## EXERCISE DIRECTIONS
Whenever a line in the material below includes "FaultName", copy that line.

## DATA RECORDS
☆ ☆ ☆ ☆ ☆

-- ==== Sys2Proof/Laws/State.lean ====
section
/-! SUPPORT. What each update of the state writes, field by field: with the frame lemmas of the other files
under Laws/, no proof need unfold a record update. -/

namespace Sys2Proof.Machine
open Sys2Proof

/-! ## Time -/

@[simp] theorem State.atTime_now (t : Nat) (s : State) : (s.atTime t).now = max s.now t := rfl
@[simp] theorem State.atTime_tu (t : Nat) (s : State) :
    (s.atTime t).tu = s.tu.ticks (max s.now t / tickSteps - s.now / tickSteps) := rfl
@[simp] theorem State.fresh_now (s : State) : s.fresh.now = s.now := rfl
@[simp] theorem State.enterBoot_now (c : ResetCause) (b : Bool) (k : Nat) (s : State) : (s.enterBoot c b k).now = 0 := rfl

/-! ## The Gusset transmitter -/

/-- With nothing queued the transmitter does nothing. -/
theorem State.transmit_idle {s : State} (h : s.twin.txQ = []) : s.transmit = s := by
  have ht : ({ s.twin with txQ := [] } : Twin) = s.twin := by rw [← h]
  have e : s.transmit = { s with out := s.out ++ [], twin := { s.twin with txQ := [] } } := by
    rw [State.transmit, h]
    rfl
  rw [e, ht, List.append_nil]

/-- What waits to be sent and the lanes apart, nothing of the twin's state changes. -/
theorem State.transmit_twin (s : State) :
    s.transmit.twin = { s.twin with txQ := [], txMseq := s.transmit.twin.txMseq, tx := s.transmit.twin.tx } := rfl
theorem State.transmit_fc (s : State) : s.transmit.fc = { s.fc with inject := s.transmit.fc.inject } := rfl
@[simp] theorem State.atTime_out (t : Nat) (s : State) : (s.atTime t).out = s.transmit.out := rfl
@[simp] theorem State.atTime_twin (t : Nat) (s : State) : (s.atTime t).twin = s.transmit.twin := rfl
@[simp] theorem State.atTime_fc (t : Nat) (s : State) : (s.atTime t).fc = s.transmit.fc := rfl
@[simp] theorem State.transmit_txQ (s : State) : s.transmit.twin.txQ = [] := rfl
@[simp] theorem State.transmit_pair (s : State) : s.transmit.twin.pair = s.twin.pair := rfl
@[simp] theorem State.transmit_active (s : State) : s.transmit.twin.active = s.twin.active := rfl
@[simp] theorem State.transmit_cfg (s : State) : s.transmit.twin.cfg = s.twin.cfg := rfl
@[simp] theorem State.transmit_srcs (s : State) : s.transmit.fc.srcs = s.fc.srcs := rfl
@[simp] theorem State.transmit_overrides (s : State) : s.transmit.fc.overrides = s.fc.overrides := rfl
@[simp] theorem State.atTime_standby (t : Nat) (s : State) : (s.atTime t).standby = s.standby := rfl
@[simp] theorem State.atTime_paired (t : Nat) (s : State) : (s.atTime t).paired = s.paired := rfl

/-- An instant later, with nothing queued for Gusset: only the clocks have moved. -/
theorem State.atTime_idle {s : State} (h : s.twin.txQ = []) (t : Nat) :
    s.atTime t = { s with now := max s.now t, tu := s.tu.ticks (max s.now t / tickSteps - s.now / tickSteps) } := by
  rw [State.atTime, transmit_idle h]

/-! ## Events, faults, messages -/

/-- An event takes the next sequence after those of the waiting faults ahead of it, and its stamp. -/
@[simp] theorem State.event_arb (e : EventName) (s : State) :
    (s.event e).arb = { s.arb.number e.order s.now with
      seq := s.seqFor e.order + 1
      events := (s.arb.number e.order s.now).events ++ [{ name := e, stamp := { s.stamp with sequence := s.seqFor e.order } }] } := rfl
@[simp] theorem Arb.number_events (order now : Nat) (a : Arb) : (a.number order now).events = a.events := rfl
@[simp] theorem Arb.number_causeQ (order now : Nat) (a : Arb) : (a.number order now).causeQ = a.causeQ := rfl

/-- With no fault waiting, none takes a number. -/
theorem Arb.number_idle {a : Arb} (h : a.faultQ = []) (order now : Nat) : a.number order now = a := by
  cases a
  simp only at h
  simp [Arb.number, h]
@[simp] theorem State.raise_arb (f : FaultName) (addr : Nat) (s : State) :
    (s.raise f addr).arb =
      { s.arb with faultQ := s.arb.faultQ ++ [{ at' := s.now, name := f, addr := addr % 2 ^ 48 }] } := rfl
@[simp] theorem State.raiseUnless_true (f : FaultName) (addr : Nat) (s : State) : s.raiseUnless true f addr = s := rfl
@[simp] theorem State.raiseUnless_false (f : FaultName) (addr : Nat) (s : State) : s.raiseUnless false f addr = s.raise f addr := rfl
@[simp] theorem State.cause_arb (c : Cause) (s : State) : (s.cause c).arb = { s.arb with causeQ := s.arb.causeQ ++ [(s.now, c)] } := rfl
@[simp] theorem State.send_out (o : Out) (s : State) : (s.send o).out = s.out ++ [o] := rfl

/-! ## One record of the state -/

@[simp] theorem State.updEng_eng (f : Eng → Eng) (s : State) : (s.updEng f).eng = f s.eng := rfl
@[simp] theorem State.updSlack_slack (f : Slack → Slack) (s : State) : (s.updSlack f).slack = f s.slack := rfl
@[simp] theorem State.updFc_fc (f : Fc → Fc) (s : State) : (s.updFc f).fc = f s.fc := rfl
@[simp] theorem State.updDike_dike (f : Dike → Dike) (s : State) : (s.updDike f).dike = f s.dike := rfl
@[simp] theorem State.updTu_tu (f : TimeUnit → TimeUnit) (s : State) : (s.updTu f).tu = f s.tu := rfl
@[simp] theorem State.updTwin_twin (f : Twin → Twin) (s : State) : (s.updTwin f).twin = f s.twin := rfl
@[simp] theorem State.updRing_ring (f : RingNet → RingNet) (s : State) : (s.updRing f).ring = f s.ring := rfl
@[simp] theorem State.updMb_mb (n : Nat) (f : Mailbox → Mailbox) (s : State) : (s.updMb n f).mb = listUpd s.mb n f := rfl
@[simp] theorem State.updCp_cp (f : Cp → Cp) (s : State) : (s.updCp f).cp = f s.cp := rfl
@[simp] theorem State.updSl_sl (f : Sluice → Sluice) (s : State) : (s.updSl f).sl = f s.sl := rfl
@[simp] theorem State.updCal_cal (f : Cal → Cal) (s : State) : (s.updCal f).cal = f s.cal := rfl
@[simp] theorem State.updJr_jr (f : Journal → Journal) (s : State) : (s.updJr f).jr = f s.jr := rfl
@[simp] theorem State.updFeed_feed (f : Feed → Feed) (s : State) : (s.updFeed f).feed = f s.feed := rfl
@[simp] theorem State.updBr_br (f : Brace → Brace) (s : State) : (s.updBr f).br = f s.br := rfl
@[simp] theorem State.updHem_hem (f : Hem → Hem) (s : State) : (s.updHem f).hem = f s.hem := rfl
@[simp] theorem State.updCc_cc (f : Cache → Cache) (s : State) : (s.updCc f).cc = f s.cc := rfl
@[simp] theorem State.updCf_cf (f : Cuff → Cuff) (s : State) : (s.updCf f).cf = f s.cf := rfl

/-! ## A part of a record -/

@[simp] theorem State.updSub_dram (k : Nat) (f : SubCh → SubCh) (s : State) :
    (s.updSub k f).dram = { s.dram with sub := listUpd s.dram.sub k f } := rfl
@[simp] theorem State.updRing'_sl (n : Nat) (f : Ring → Ring) (s : State) :
    (s.updRing' n f).sl = { s.sl with rings := listUpd s.sl.rings n f } := rfl
@[simp] theorem State.updFcSrc_fc (n : Nat) (f : FcSrc → FcSrc) (s : State) :
    (s.updFcSrc n f).fc = { s.fc with srcs := listUpd s.fc.srcs (n - 1) f } := rfl
@[simp] theorem State.updPls_tu (n : Nat) (f : Pulse → Pulse) (s : State) :
    (s.updPls n f).tu = { s.tu with pls := listUpd s.tu.pls n f } := rfl
@[simp] theorem State.updAxis_br (a : Nat) (f : Axis → Axis) (s : State) :
    (s.updAxis a f).br = { s.br with axes := listUpd s.br.axes a f } := rfl
@[simp] theorem State.updDikeAxis_dike (a : Nat) (f : DikeAxis → DikeAxis) (s : State) :
    (s.updDikeAxis a f).dike = { s.dike with axes := listUpd s.dike.axes a f } := rfl
@[simp] theorem State.updSrc_feed (n : Nat) (f : Source → Source) (s : State) :
    (s.updSrc n f).feed = { s.feed with srcs := listUpd s.feed.srcs n f } := rfl
@[simp] theorem State.updProbe_feed (n : Nat) (f : Probe → Probe) (s : State) :
    (s.updProbe n f).feed = { s.feed with probes := listUpd s.feed.probes n f } := rfl
@[simp] theorem State.updCmp_feed (n : Nat) (f : Compare → Compare) (s : State) :
    (s.updCmp n f).feed = { s.feed with cmps := listUpd s.feed.cmps n f } := rfl
@[simp] theorem State.updSw_feed (n input : Nat) (f : Switch → Switch) (s : State) :
    (s.updSw n input f).feed = { s.feed with sw := listUpd s.feed.sw (3 * n + input) f } := rfl
@[simp] theorem State.updRet_cf (f : CuffRet → CuffRet) (s : State) : (s.updRet f).cf = { s.cf with ret := f s.cf.ret } := rfl
@[simp] theorem State.hemStats_hem (f : HemStats → HemStats) (s : State) : (s.hemStats f).hem = { s.hem with stats := f s.hem.stats } := rfl
@[simp] theorem State.cuffStats_cf (f : CuffStats → CuffStats) (s : State) : (s.cuffStats f).cf = { s.cf with stats := f s.cf.stats } := rfl
@[simp] theorem State.shStats_sh (f : ShStats → ShStats) (s : State) : (s.shStats f).sh = { s.sh with stats := f s.sh.stats } := rfl
@[simp] theorem State.loomStats_loom (f : LoomStats → LoomStats) (s : State) :
    (s.loomStats f).loom = { s.loom with stats := f s.loom.stats } := rfl
@[simp] theorem State.polStats_pol (f : PolStats → PolStats) (s : State) : (s.polStats f).pol = { s.pol with stats := f s.pol.stats } := rfl
@[simp] theorem State.ccStats_cc (f : CacheStats → CacheStats) (s : State) : (s.ccStats f).cc = { s.cc with stats := f s.cc.stats } := rfl
@[simp] theorem State.setLane_cf (k : Nat) (st : LaneState) (s : State) :
    (s.setLane k st).cf = { s.cf with lanes := listUpd s.cf.lanes k fun l => { l with state := st, since := s.now } } := rfl
@[simp] theorem State.sendGusset_twin (m : GMsg) (s : State) : (s.sendGusset m).twin = { s.twin with txQ := s.twin.txQ ++ [m] } := rfl
@[simp] theorem State.sendFrame_out (phys : Nat) (bytes : List Byte) (s : State) :
    (s.sendFrame phys bytes).out = s.out ++ [.frame phys ((s.lane phys).nextSlot s.now) bytes] := rfl
@[simp] theorem State.sendFrame_cf (phys : Nat) (bytes : List Byte) (s : State) :
    (s.sendFrame phys bytes).cf = { s.cf with lanes := listUpd s.cf.lanes phys fun l => l.put 4 s.now bytes } := rfl
@[simp] theorem State.sendAll_out (l : List Out) (s : State) : (s.sendAll l).out = s.out ++ l := rfl

/-! ## Engine state -/

@[simp] theorem State.enter_same (s : State) : s.enter s.eng.state = s := by simp [State.enter]
@[simp] theorem State.enter_state (e : EngState) (s : State) : (s.enter e).eng = { s.eng with state := e } := by
  unfold State.enter
  split
  next h => rw [← h]
  next h => simp
@[simp] theorem State.setTgood_eng (b : Bool) (s : State) : (s.setTgood b).eng = { s.eng with tgood := b } := by
  unfold State.setTgood
  split
  next h => rw [← h]
  next h => rfl

/-! ## Journal and mailboxes -/

theorem State.append_jr (type key : Nat) (body : List Byte) (mb : Option Nat) (s : State) (h : s.jr.powerFail = false) :
    (s.append type key body mb).jr =
      { s.jr with queue := s.jr.queue ++ [{ type := type, key := key, body := body, mb := mb }] } := by
  simp [State.append, h, State.updJr]

end Sys2Proof.Machine
end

☆ ☆ ☆ ☆ ☆

## YOUR SOLUTION
@[simp] theorem State.raise_arb (f : FaultName) (addr : Nat) (s : State) :
@[simp] theorem State.raiseUnless_true (f : FaultName) (addr : Nat) (s : State) : s.raiseUnless true f addr = s := rfl
@[simp] theorem State.raiseUnless_false (f : FaultName) (addr : Nat) (s : State) : s.raiseUnless false f addr = s.raise f addr := rfl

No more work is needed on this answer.